Когда я был произведением искусства (Шмитт) - страница 13

— Итак, что скажете?

— Ну, знаете…

— Абсолютно никакой связи, не так ли?

— Ну… вроде, так.

Поскольку Зевс-Питер-Лама с чрезвычайно довольным видом сам это произнес, опередив меня, я с легкостью мог согласиться.

— Нет, никакой связи здесь не наблюдается…

На подиуме стояли три молодые женщины, в то время как на картине был изображен огромный помидор.

— Вы действительно увидели в них… это? — осмелился спросить я.

— Что?

— Помидор.

— Где вы видите помидор?

— На вашем холсте.

— Это не помидор, идиот, это красное воплощение утробы.

Я притих. Не угадав, что речь идет о красном воплощении утробы, я почувствовал, что наша беседа сходу стала не клеиться.

— С какой стати вы вдруг вообразили, клоун несчастный, что я буду писать то, что стоит у меня перед глазами и что заметно всем окружающим?

— А для чего тогда вы берете моделей?

— Моделей? Этих селедок? Мне вообще интересно знать, моделью чего они вообще могут служить!

Он в ярости плюнул на палитру. Хотя ярость продолжала кипеть в его душе, он начинал понемногу успокаиваться.

— Модели! — буркнул он. — Чтобы Зевс-Питер-Лама нуждался в моделях! Скажите-ка на милость, давайте уж вернемся в средневековье! Нет, это какой-то кошмар…

Он швырнул кисти.

— Все, закончили! — заорал он на девушек. — Можете одеваться!

Суетясь, модели в спешке набросили на себя то, что условно можно было назвать одеждой, и, не пикнув ни слова, выбежали из мастерской Зевса, метавшего гром и молнии.

Гениальный творец медленно обвел меня взглядом с головы до ног. Нехороший огонек загорелся в его темных зрачках.

— Просто поразительно, до какой степени сложно зацепиться за вас взглядом. Можно сказать, вы лишены малейшего рельефа. Вы — плоски.

— Я знаю.

— Вас словно нарисовали на ровной доске. И к тому же, когда я говорю «нарисовали»… Во всяком случае, не я рисовал. Да и краска уже поистерлась…

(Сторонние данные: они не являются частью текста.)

-- ==== Sys2Proof/Laws/Blocks.lean ====
section
/-! SUPPORT. What the operations of EU, EL, HX and SF can change. -/

set_option Elab.async false

namespace Sys2Proof.Machine

/-! ### Evidence Unit -/

theorem withEu_within (s : State) (x : EvidenceUnit) (h : x.state = s.eu.state) : Within .close s (s.withEu x) := by
  constructor <;> simp [h]

theorem applyClose_within (e : CycleEntry) (rest : List CycleEntry) (m : Mould) (s : State) :
    Within .close s (applyClose e rest m s) := withEu_within s _ rfl

theorem closeEffect_within (forced : Bool) (s : State) : Within .close s (closeEffect forced s) := by
  unfold closeEffect
  split
  · exact Within.refl _ s
  · exact withEu_within s _ rfl
  · next e rest m _ _ =>
    dsimp only
    refine Within.trans (applyClose_within e rest m s) ?_
    refine Within.widen (m := .onlyRu) ?_
    exact ((((countOccurrence_within _ _).trans (countIf_within _ _ _)).trans (raiseCause_within _ _)).trans
      ((raiseIf_within _ _ _).trans (raiseIf_within _ _ _))).trans (handVerdicts_within _ _)

theorem closeOldest_within (s : State) : Within .close s (closeOldest s) := (closeEffect_within false s).report _ _

theorem closeLoop_within (n : Nat) : ∀ s, Within .close s (closeLoop n s) := by
  induction n with
  | zero => exact Within.refl _
  | succ n ih => exact fun s => Within.ite ((closeOldest_within s).trans (ih _)) (Within.refl _ s)

/-- The closure test closes entries, and does nothing else (R100). -/
theorem testClose_within (s : State) : Within .close s (testClose s) := closeLoop_within _ s

theorem createEntry_within (c : Half) (start : Time) (s : State) : Within .close s (createEntry c start s) :=
  Within.trans (withEu_within s { s.eu with cycles := s.eu.cycles ++ [emptyEntry c start], newest := some c } rfl)
    (countIf_within _ _ _).widen

theorem openCycle_within (c : Half) (start : Time) (s : State) : Within .close s (openCycle c start s) :=
  Within.ite ((createEntry_within c start s).report _ _)
    (((closeEffect_within true s).trans (createEntry_within c start _)).report _ _)

theorem blockBegun_within (c : Half) (start : Time) (s : State) : Within .close s (blockBegun c start s) :=
  Within.ite (Within.refl _ s) ((openCycle_within c start s).trans (testClose_within _))

theorem takeCrackEvent_within (c : Half) (cavity energy : Nat) (s : State) :
    Within .close s (takeCrackEvent c cavity energy s) := withEu_within s _ rfl

/-! ### Event Locator -/

theorem withEl_within (s : State) (x : EventLocator) (h : x.zones = s.el.zones) : Within .locate s (s.withEl x) := by
  constructor <;> simp [h]

theorem countTrace_within (e : EventRecord) (s : State) : Within .onlyRu s (countTrace e s) := by
  unfold countTrace
  exact Within.ite (Within.refl _ s) (Within.ite (withRu_within s _) (withRu_within s _))

theorem reportEvent_within (e : EventRecord) (before s : State) : Within .post s (reportEvent e before s) :=
  Within.report (((countOccurrence_within _ s).trans (countIf_within _ _ _)).trans (countTrace_within _ _)).widen _ _

theorem takeEvent_within (anchor : Hit) (rest : List Hit) (s : State) : Within .locate s (takeEvent anchor rest s) :=
  withEl_within s _ rfl

/-- Forming an event touches EL's pool, floor and serial, EU's tallies, and RU (R80, R85 to R90). -/
theorem formEvent_within (forced : Bool) (s : State) : Within .locate s (formEvent forced s) := by
  unfold formEvent
  split
  · exact Within.refl _ s
  · next anchor rest _ =>
    have h := takeEvent_within anchor rest s
    dsimp only
    split
    · exact h.trans (reportEvent_within _ _ _).widen
    · exact Within.ite (h.trans ((takeCrackEvent_within _ _ _ _).widen.trans (reportEvent_within _ _ _).widen))
        (h.trans (reportEvent_within _ _ _).widen)

theorem formLoop_within (n : Nat) : ∀ s, Within .locate s (formLoop n s) := by
  induction n with
  | zero => exact Within.refl _
  | succ n ih =>
    exact fun s => Within.ite (((formEvent_within false s).trans (testClose_within _).widen).trans (ih _)) (Within.refl _ s)

/-- EL's test forms events and closes cycles, and does nothing else (R79, R100). -/
theorem locatorTest_within (s : State) : Within .locate s (locatorTest s) :=
  (formLoop_within _ s).trans (testClose_within _).widen

theorem placeHit_within (h : Hit) (s : State) : Within .locate s (placeHit h s) :=
  Within.ite (countOccurrence_within _ s).widen (withEl_within s _ rfl)

theorem deliverHit_within (h : Hit) (s : State) : Within .locate s (deliverHit h s) := by
  unfold deliverHit
  refine Within.ite (countOccurrence_within _ s).widen (Within.ite ?_ ?_)
  · exact (placeHit_within h s).trans (locatorTest_within _)
  · exact (((formEvent_within true s).trans (testClose_within _).widen).trans (placeHit_within h _)).trans
      (locatorTest_within _)

/-! ### Hit Extractor -/

theorem withHx_within (s : State) (x : HitExtractor) : Within .extract s (s.withHx x) := by
  constructor <;> simp

theorem putChannel_within (c : Fin 8) (x : Channel) (s : State) : Within .extract s (putChannel c x s) :=
  withHx_within s _

theorem putChannelState_within (c : Fin 8) (x : ChannelState) (s : State) :
    Within .extract s (putChannelState c x s) := withHx_within s _

theorem putBlock_within (b : Option BlockInWork) (s : State) : Within .extract s (putBlock b s) := withHx_within s _

theorem refreshCovered_within (c : Fin 8) (s : State) : Within .extract s (refreshCovered c s) := by
  unfold refreshCovered
  dsimp only
  refine Within.ite (Within.refl _ s) ?_
  refine Within.ite (putChannel_within c _ s) ?_
  refine Within.trans (putChannel_within c ((channelOf s c).cover (coveredTo s c)) s) ?_
  refine Within.widen (m := .locate) ?_
  refine Within.trans ?_ (locatorTest_within _)
  exact withEl_within _ _ rfl

theorem disposeHit_within (c : Fin 8) (h : OpenHit) (truncated : Bool) (s : State) :
    Within .extract s (disposeHit c h truncated s) := by
  unfold disposeHit
  refine Within.ite (countOccurrence_within _ s).widen (Within.ite (countOccurrence_within _ s).widen ?_)
  exact (((countOccurrence_within _ s).trans (countIf_within _ _ _)).widen.trans (putChannel_within _ _ _)).trans
    (deliverHit_within _ _).widen

theorem closeHit_within (c : Fin 8) (b t : Nat) (h : OpenHit) (truncated : Bool) (s : State) :
    Within .extract s (closeHit c b t h truncated s) :=
  ((putChannelState_within _ _ s).trans (disposeHit_within _ _ _ _)).trans (refreshCovered_within _ _)

theorem followHit_within (c : Fin 8) (b t : Nat) (h : OpenHit) (x : Nat) (s : State) :
    Within .extract s (followHit c b t h x s) := by
  unfold followHit
  dsimp only
  split
  · exact putChannelState_within _ _ s
  · exact closeHit_within _ _ _ _ _ s
  · exact closeHit_within _ _ _ _ _ s

theorem openHit_within (c : Fin 8) (b t : Nat) (e : AcceptedBlock) (i x : Nat) (s : State) :
    Within .extract s (openHit c b t e i x s) :=
  ((putChannelState_within _ _ s).trans (refreshCovered_within _ _)).trans (followHit_within _ _ _ _ _ _)

theorem sampleEffect_within (w : BlockInWork) (s : State) : Within .extract s (sampleEffect w s) := by
  unfold sampleEffect
  dsimp only
  split
  · exact Within.refl _ s
  · exact putBlock_within _ s
  · exact Within.ite (openHit_within _ _ _ _ _ _ s) (putChannelState_within _ _ s)
  · exact followHit_within _ _ _ _ _ s
  · exact Within.ite (putChannelState_within _ _ s) (putChannelState_within _ _ s)

theorem seedChannel_within (c : Fin 8) (sum : Nat) (s : State) : Within .extract s (seedChannel c sum s) :=
  Within.ite (putChannelState_within _ _ s) (Within.refl _ s)

theorem finishBlock_within (w : BlockInWork) (sum : Nat) (s : State) : Within .extract s (finishBlock w sum s) :=
  (((seedChannel_within _ _ s).trans (putChannel_within _ _ _)).trans (putBlock_within _ _)).trans
    (refreshCovered_within _ _)

/-- A sample touches HX, and through its hits EL, EU and RU (R62). -/
theorem processSample_within (w : BlockInWork) (s : State) : Within .extract s (processSample w s) := by
  unfold processSample
  have h := (putBlock_within (some { w with next := w.next + 1 }) s).trans (sampleEffect_within w _)
  exact Within.ite h (h.trans (finishBlock_within _ _ _))

theorem takeParams_within (c : Fin 8) (s : State) : Within .extract s (takeParams c s) := putChannel_within c _ s

theorem recomputeThreshold_within (c : Fin 8) (s : State) : Within .extract s (recomputeThreshold c s) := by
  unfold recomputeThreshold
  split <;> first | exact putChannelState_within _ _ s | exact Within.refl _ s

theorem breakChannel_within (c : Fin 8) (s : State) : Within .extract s (breakChannel c s) := by
  unfold breakChannel
  split
  · exact ((putChannelState_within _ _ s).trans (countOccurrence_within _ _).widen).trans (refreshCovered_within _ _)
  all_goals first | exact putChannelState_within _ _ s | exact Within.refl _ s

/-- Taking a block touches HX, and through the block's cycle EU and RU (R58, R97). -/
theorem beginBlock_within (e : AcceptedBlock) (s : State) : Within .extract s (beginBlock e s) := by
  unfold beginBlock
  have h := ((putBlock_within (some { entry := e, next := 0, sum := 0 }) s).trans
    (takeParams_within e.channel _)).trans (recomputeThreshold_within e.channel _)
  refine Within.trans ?_ (blockBegun_within _ _ _).widen
  exact Within.ite h (h.trans (breakChannel_within _ _))

theorem abandonBlock_within (c : Fin 8) (s : State) : Within .extract s (abandonBlock c s) := by
  unfold abandonBlock
  split
  · exact Within.ite (putBlock_within _ s) (Within.refl _ s)
  · exact Within.refl _ s

theorem dropChannel_within (x : ChannelState) (c : Fin 8) (s : State) : Within .extract s (dropChannel x c s) :=
  putChannel_within _ _ s

/-! ### Stream Framer -/

theorem withSf_within (s : State) (x : StreamFramer) : Within .frame s (s.withSf x) := by
  constructor <;> simp

theorem putRing_within (r : Fin 8) (x : Ring) (s : State) : Within .frame s (putRing r x s) := withSf_within s _

theorem putRingState_within (r : Fin 8) (x : RingState) (s : State) : Within .frame s (putRingState r x s) :=
  withSf_within s _

theorem refuseBlock_within (why : RefuseReason) (stream : Bool) (r : Fin 8) (next : RingState) (s : State) :
    Within .frame s (refuseBlock why stream r next s) :=
  Within.report ((putRingState_within r next s).trans
    ((countOccurrence_within _ _).trans (raiseIf_within _ _ _)).widen) _ _

theorem startCapture_within (r : Fin 8) (p : Nat) (d : Word) (s : State) : Within .frame s (startCapture r p d s) :=
  Within.report (putRingState_within r _ s) _ _

theorem huntWrite_within (r : Fin 8) (off : Nat) (be : Enables) (d : Word) (s : State) :
    Within .frame s (huntWrite r off be d s) :=
  Within.ite (Within.ite (startCapture_within _ _ _ s) (refuseBlock_within _ _ _ _ s)) (Within.refl _ s)

theorem countMark_within (m : BlockMark) (s : State) : Within .onlyRu s (countMark m s) := by
  cases m
  · exact Within.refl _ s
  · exact countOccurrence_within _ s
  · exact countOccurrence_within _ s

theorem acceptBlock_within (r : Fin 8) (c : Capture) (s : State) : Within .frame s (acceptBlock r c s) := by
  unfold acceptBlock
  refine Within.trans (Within.report ?_ _ _) (refreshCovered_within _ _).widen
  exact ((putRing_within r _ s).trans (withSf_within _ _)).trans
    ((countOccurrence_within _ _).trans (countMark_within _ _)).widen

theorem closeCapture_within (r : Fin 8) (c : Capture) (d : Word) (s : State) :
    Within .frame s (closeCapture r c d s) :=
  Within.ite (refuseBlock_within _ _ _ _ s)
    (Within.ite (acceptBlock_within r c s) ((putRing_within r _ s).trans (refuseBlock_within _ _ _ _ _)))

theorem fallAndHunt_within (why : RefuseReason) (r : Fin 8) (off : Nat) (be : Enables) (d : Word) (s : State) :
    Within .frame s (fallAndHunt why r off be d s) :=
  (refuseBlock_within _ _ _ _ s).trans (huntWrite_within _ _ _ _ _)

/-- A write of a ring touches SF, and through an accepted block's covered-to time HX, EL, EU and RU (R44 to R50). -/
theorem ringWrite_within (r : Fin 8) (off : Nat) (be : Enables) (d : Word) (s : State) :
    Within .frame s (ringWrite r off be d s) := by
  unfold ringWrite
  split
  · exact Within.refl _ s
  · exact huntWrite_within _ _ _ _ s
  · exact Within.ite (fallAndHunt_within _ _ _ _ _ s) (Within.ite (fallAndHunt_within _ _ _ _ _ s)
      (Within.ite (putRingState_within _ _ s) (closeCapture_within _ _ _ s)))
  · exact Within.ite (Within.ite (startCapture_within _ _ _ s) (refuseBlock_within _ _ _ _ s))
      (fallAndHunt_within _ _ _ _ _ s)

theorem timeoutBlock_within (r : Fin 8) (s : State) : Within .frame s (timeoutBlock r s) := by
  unfold timeoutBlock
  split
  · exact Within.ite (refuseBlock_within _ _ _ _ s) (Within.refl _ s)
  all_goals exact Within.refl _ s

theorem staleRing_within (r : Fin 8) (s : State) : Within .frame s (staleRing r s) := by
  unfold staleRing
  refine Within.ite (Within.trans (Within.report ?_ _ _) (refreshCovered_within _ _).widen) (Within.refl _ s)
  exact (putRing_within r _ s).trans (raiseCause_within _ _).widen

theorem ringToHunt_within (r : Fin 8) (s : State) : Within .frame s (ringToHunt r s) :=
  (putRing_within r _ s).trans (dropChannel_within _ _ _).widen

theorem ringToOff_within (r : Fin 8) (s : State) : Within .frame s (ringToOff r s) :=
  ((putRing_within r _ s).trans (withSf_within _ _)).trans
    ((abandonBlock_within _ _).trans (dropChannel_within _ _ _)).widen

theorem ringRestart_within (r : Fin 8) (s : State) : Within .frame s (ringRestart r s) :=
  ((putRing_within r _ s).trans (withSf_within _ _)).trans
    ((abandonBlock_within _ _).trans (dropChannel_within _ _ _)).widen

end Sys2Proof.Machine
end

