theorem raiseCause_events (c : Cause) (s : State) : EventsKeep s (raiseCause c s) := by
  constructor <;> try rfl
  exact or_and_keeps _ _

theorem countIf_events (b : Bool) (o : Occurrence) (s : State) : EventsKeep s (countIf b o s) :=
  EventsKeep.ite (countOccurrence_events o s) (EventsKeep.refl s)

theorem raiseIf_events (b : Bool) (c : Cause) (s : State) : EventsKeep s (raiseIf b c s) :=
  EventsKeep.ite (raiseCause_events c s) (EventsKeep.refl s)

theorem handVerdicts_events (cs : List (Fin 48)) (s : State) : EventsKeep s (handVerdicts cs s) := by
  unfold handVerdicts
  split
  · constructor <;> first | rfl | exact BitVec.and_self
  · exact EventsKeep.refl s

theorem report_events (p : Posting) (before after : State) : EventsKeep after (report p before after) :=
  (report_facts p before after).1.events

theorem closeEffect_events (b : Bool) (s : State) : EventsKeep s (closeEffect b s) := by
  unfold closeEffect
  split
  · exact EventsKeep.refl s
  · exact EventsKeep.of_ru rfl
  · refine EventsKeep.trans ?_ (handVerdicts_events _ _)
    refine EventsKeep.trans ?_ (raiseIf_events _ _ _)
    refine EventsKeep.trans ?_ (raiseIf_events _ _ _)
    refine EventsKeep.trans ?_ (raiseCause_events _ _)
    refine EventsKeep.trans ?_ (countIf_events _ _ _)
    refine EventsKeep.trans ?_ (countOccurrence_events _ _)
    exact EventsKeep.of_ru rfl

theorem closeOldest_events (s : State) : EventsKeep s (closeOldest s) :=
  (closeEffect_events false s).trans (report_events _ _ _)

theorem closeLoop_events (n : Nat) : ∀ s, EventsKeep s (closeLoop n s) := by
  induction n with
  | zero => exact EventsKeep.refl
  | succ n ih =>
    intro s
    unfold closeLoop
    split
    · exact (closeOldest_events s).trans (ih _)
    · exact EventsKeep.refl s

theorem testClose_events (s : State) : EventsKeep s (testClose s) := closeLoop_events _ s

theorem countTrace_events (e : EventRecord) (s : State) : EventsKeep s (countTrace e s) := by
  unfold countTrace
  split
  · exact EventsKeep.refl s
  · split <;> constructor <;> first | rfl | exact BitVec.and_self

theorem reportEvent_events (e : EventRecord) (before s : State) : EventsKeep s (reportEvent e before s) := by
  unfold reportEvent
  refine EventsKeep.trans ?_ (report_events _ _ _)
  refine EventsKeep.trans ?_ (countTrace_events _ _)
  exact (countOccurrence_events _ _).trans (countIf_events _ _ _)

theorem formEvent_events (b : Bool) (s : State) : EventsKeep s (formEvent b s) := by
  unfold formEvent
  split
  · exact EventsKeep.refl s
  · dsimp only
    split
    · exact (EventsKeep.of_el s _).trans (reportEvent_events _ _ _)
    · split
      · exact (EventsKeep.of_el s _).trans ((EventsKeep.of_eu _ _).trans (reportEvent_events _ _ _))
      · exact (EventsKeep.of_el s _).trans (reportEvent_events _ _ _)

theorem formLoop_events (n : Nat) : ∀ s, EventsKeep s (formLoop n s) := by
  induction n with
  | zero => exact EventsKeep.refl
  | succ n ih =>
    intro s
    unfold formLoop
    split
    · exact ((formEvent_events _ s).trans (testClose_events _)).trans (ih _)
    · exact EventsKeep.refl s

theorem locatorTest_events (s : State) : EventsKeep s (locatorTest s) :=
  (formLoop_events _ s).trans (testClose_events _)

/-! ### Events and closes keep the queue, and count only EVENTS, LOG and CYCLES -/

/-- What an event or a close may do to the counters and to the queue. -/
structure EventCounts (s t : State) : Prop where
  counters : ∀ n : Fin 4, s.ru.counters[n].apartFromEvents → t.ru.counters[n] = s.ru.counters[n]
  queue : QueueKept s t

theorem EventCounts.of_same {s t : State} (h : t.ru.counters = s.ru.counters) (q : t.pu.queue = s.pu.queue) :
    EventCounts s t := ⟨fun n _ => by rw [h], QueueKept.of_queue q⟩

theorem EventCounts.refl (s : State) : EventCounts s s := EventCounts.of_same rfl rfl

Убедившись, что его замечания причиняют мне боль, он расхохотался: к нему вернулось хорошее настроение.

— Вы никогда не мечтали о том, чтобы быть некрасивым?

— Мечтал и очень часто, — ответил я со слезами, щекотавшими мне веки. — Это уже хоть какое-то разнообразие в жизни.

Он с сочувствием потрепал меня по плечу.

— Совершенно верно. Если нельзя выбрать красоту, то лучше остановиться на уродстве. Без всяких сомнений. Пусть безобразное лицо не обладает привлекательностью, но все равно оно привлекает внимание, вызывает пересуды, вы выходите из тени, безымянность улетучивается, и перед вами открывается дорога — да что там дорога! — настоящая автострада!

Некрасивый человек может только расти в своей славе. Он — кладезь бесконечных сюрпризов. Он будет столь же соблазнительным, сколь лишен соблазнительности. Его речи будут настолько цветисты и утонченны, что ему лучше не закрывать рта. Он будет более смелым, решительным, подвижным, в нем будет больше страсти, лести, опьяняющей удали, великодушия, — другими словами, он сможет действовать гораздо эффективнее. Некрасивые любовники — лакомый кусочек. Страшилища всегда одерживают верх в любви. Впрочем, любому стоит только оглянуться вокруг и он заметит не одну женщину, которая вышла замуж за орангутанга. Как, впрочем, и атлетически сложенные мужчины, достойные эталонов древнегреческой скульптуры, связали себя брачными узами с ужасными мартышками. И деньги здесь ни при чем. Красота — это проклятье, которое порождает лишь лень и безразличие. Безобразность — это благословение, которое делает человека исключительным и может уготовить ему поразительную судьбу. Вы никогда не думали о том, чтобы обезобразить себя?